The researchers began the experiment by tracking the magnetic fields coming from the brain’s neurons when the test subject, Nathan Copeland, imagined something touching different parts of his hand. By combining the readings with magnetic resonance imaging, they created a map of groups of neurons in the S1 cortex associated with feeling in the thumb, index finger, little finger, and palm.

Guided by the map, the researchers cut into the test subject’s brain, inserting the implants about a sheet of paper away from the relevant neurons. The microelectrode arrays linked up to metal pedestals that stuck outside his skin for connection to an external electric stimulator.

For the first couple of weeks after the surgery, Copeland described tingling throughout the entire body, then after only in the hands. This was caused by random neurons firing, which eventually died down.

The team connected Copeland’s implants via cables to a micro-stimulation system.  They began stimulating neurons with little pulses of electricity and tracked the subject’s responses.

Over the next few weeks, during stimulation the patient reported variations of pressure, touches, vibrations, and tingles that felt as if they occurred at joints and below the skin of a hand. The mappings between brain regions and hand sensations were fairly consistent over the six months, Gaunt says.

For the grand test, they blindfolded the subject and hooked him up to a robotic hand. When they pressed one of the fingers of the hand, it communicated with the implant, which fired the neurons in the region of the brain corresponding to that finger. At first, the patient was able to correctly identify the location about 85 percent of the time. Then, as he got used to it, he reached 100 percent.

The mapping between brain regions and sensations and their location on the hand could be unique to each person. Or they could change day by day, requiring different calibration, but “I fully expect it to work in other people,” says Bolu Ajiboye, a Case Western Reserve University neuroengineer who was not involved in the study. He’s working on a clinical trial to restore movement, not sensation, via microelectrode stimulation of the brain.

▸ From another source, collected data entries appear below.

theorem busCost_enableTrace (p : Params) (ie1 ie2 : Byte) : busCost (enableTrace p ie1 ie2) = (2, 4) := by
  rw [enableTrace, busCost_append, busCost_writeTrace, busCost_writeTrace]; rfl

theorem busCost_listenTrace (p : Params) (s1 s2 ds : Byte) : busCost (listenTrace p s1 s2 ds) = (8, 16) := by
  simp only [listenTrace, busCost_append, busCost_clearTrace, busCost_enableTrace, busCost_statusTrace,
    busCost_switchModeTrace]
  rfl

theorem busCost_sendStartTrace (p : Params) (len : Byte) (d : List Byte) (s1 s2 ds : Byte) :
    busCost (sendStartTrace p len d s1 s2 ds) = (10, d.length + 19) := by
  simp only [sendStartTrace, busCost_append, busCost_clearTrace, busCost_writeTrace, busCost_enableTrace,
    busCost_statusTrace, busCost_switchModeTrace, Prod.mk_add_mk, List.length_cons, List.length_nil, Prod.mk.injEq, true_and]
  omega

theorem busCost_signatureTrace (p : Params) (sig : BitVec 16) : busCost (signatureTrace p sig) = (2, 6) := by
  rw [signatureTrace, busCost_append, busCost_writeTrace, busCost_writeTrace]; rfl

theorem busCost_baudTrace (p : Params) (b : BaudValues) : busCost (baudTrace p b) = (4, 16) := by
  simp only [baudTrace, busCost_append, busCost_writeTrace]; rfl

theorem busCost_bootTable (rows : List (ChipAddr × Byte)) :
    busCost (rows.flatMap (fun row => writeTrace (regByte row.1) [row.2])) = (rows.length, 2 * rows.length) := by
  induction rows with
  | nil => rfl
  | cons row rows ih =>
    rw [List.flatMap_cons, busCost_append, ih, busCost_writeTrace, Prod.mk_add_mk]
    simp only [List.length_cons, List.length_nil, Prod.mk.injEq]
    omega

theorem busCost_bootTrace (p : Params) (f : Nat) (b : BaudValues) (ch : Byte) (sig : BitVec 16) (ds : Byte)
    (hb : baudFaults b = false) :
    busCost (bootTrace p f b ch sig ds) = (p.bootTable.length + 10, 2 * p.bootTable.length + 32) := by
  simp only [bootTrace, hb, Bool.false_eq_true, if_false, busCost_append, busCost_bootTable, busCost_writeTrace,
    busCost_baudTrace, busCost_signatureTrace, busCost_switchModeTrace, Prod.mk_add_mk, List.length_cons, List.length_nil]
  rfl

theorem freqEncode_length (f : Nat) : (freqEncode f).length = 3 := rfl

/-- Settles O59, a row of the table for each of the procedures' traces. -/
theorem busCostsAreTheTable : Obligations.BusCostsAreTheTable := by
  intro p a pattern mode d answers len s1 s2 ds ds' ch sig f b cost
  have htotal : cost = busCost := rfl
  rw [htotal]
  refine ⟨busCost_writeTrace a d, busCost_readTrace p a answers, ?_, busCost_signatureTrace p sig,
    busCost_baudTrace p b, busCost_switchModeTrace p mode ds, busCost_clearTrace p pattern,
    busCost_listenTrace p s1 s2 ds, rfl, ?_, ?_, ?_, ?_, busCost_sendStartTrace p len d s1 s2 ds, ?_, ?_,
    busCost_bootTrace p f b ch sig ds⟩
  · rw [busCost_writeTrace, freqEncode_length]
  · rw [busCost_irq_cons, busCost_statusTrace]
  · rw [List.cons_append, busCost_irq_cons, busCost_append, busCost_statusTrace, busCost_switchModeTrace]
    rfl
  · rw [List.cons_append, List.cons_append, List.cons_append, busCost_irq_cons, busCost_append, busCost_append,
      busCost_append, busCost_statusTrace, busCost_switchModeTrace, busCost_clearTrace, busCost_switchModeTrace]
    rfl
  · simp only [busCost_append, busCost_readTrace, busCost_clearTrace, Prod.mk_add_mk, List.length_cons, List.length_nil,
      Prod.mk.injEq, true_and]
    omega
  · rw [busCost_append, busCost_switchModeTrace, busCost_readTrace]
    rfl
  · rw [busCost_append, busCost_append, busCost_switchModeTrace, busCost_readTrace, busCost_clearTrace]
    rfl

end Sys2Proof.Machine
end

section
/-! Host programs (30_encoding.md R90, R95, R102, R103). -/

namespace Sys2Proof.Machine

There are several limitations to the system, Gaunt notes. For one, the test subject described some of the sensations as normal but others as electrical tingles.

Also, the team could not replicate the behavior in all parts of the hand–for example, the tips of fingers. Gaunt suggests that the implant’s electrodes may not have been positioned in quite the right spot to stimulate the needed neurons.

The research is a “proof of principle,” that “possibly natural perceptions” can appear after stimulation, says Zelma Kiss, a neurosurgeon and expert in deep-brain microstimulation at the University of Calgary in Alberta, Canada, who was also not involved.

She says it’s not clear how many microelectrode arrays are needed to cover sensation in the whole hand. The more arrays, the more implants and more wires needed.

Gaunt says his team is now working on improving performance as well as exploring how the implant can help with delicate motion tasks alongside a motion control implant.

But progress is likely to be slow. “It’s important to remember that these experiments are really, really hard,” Ajiboye says.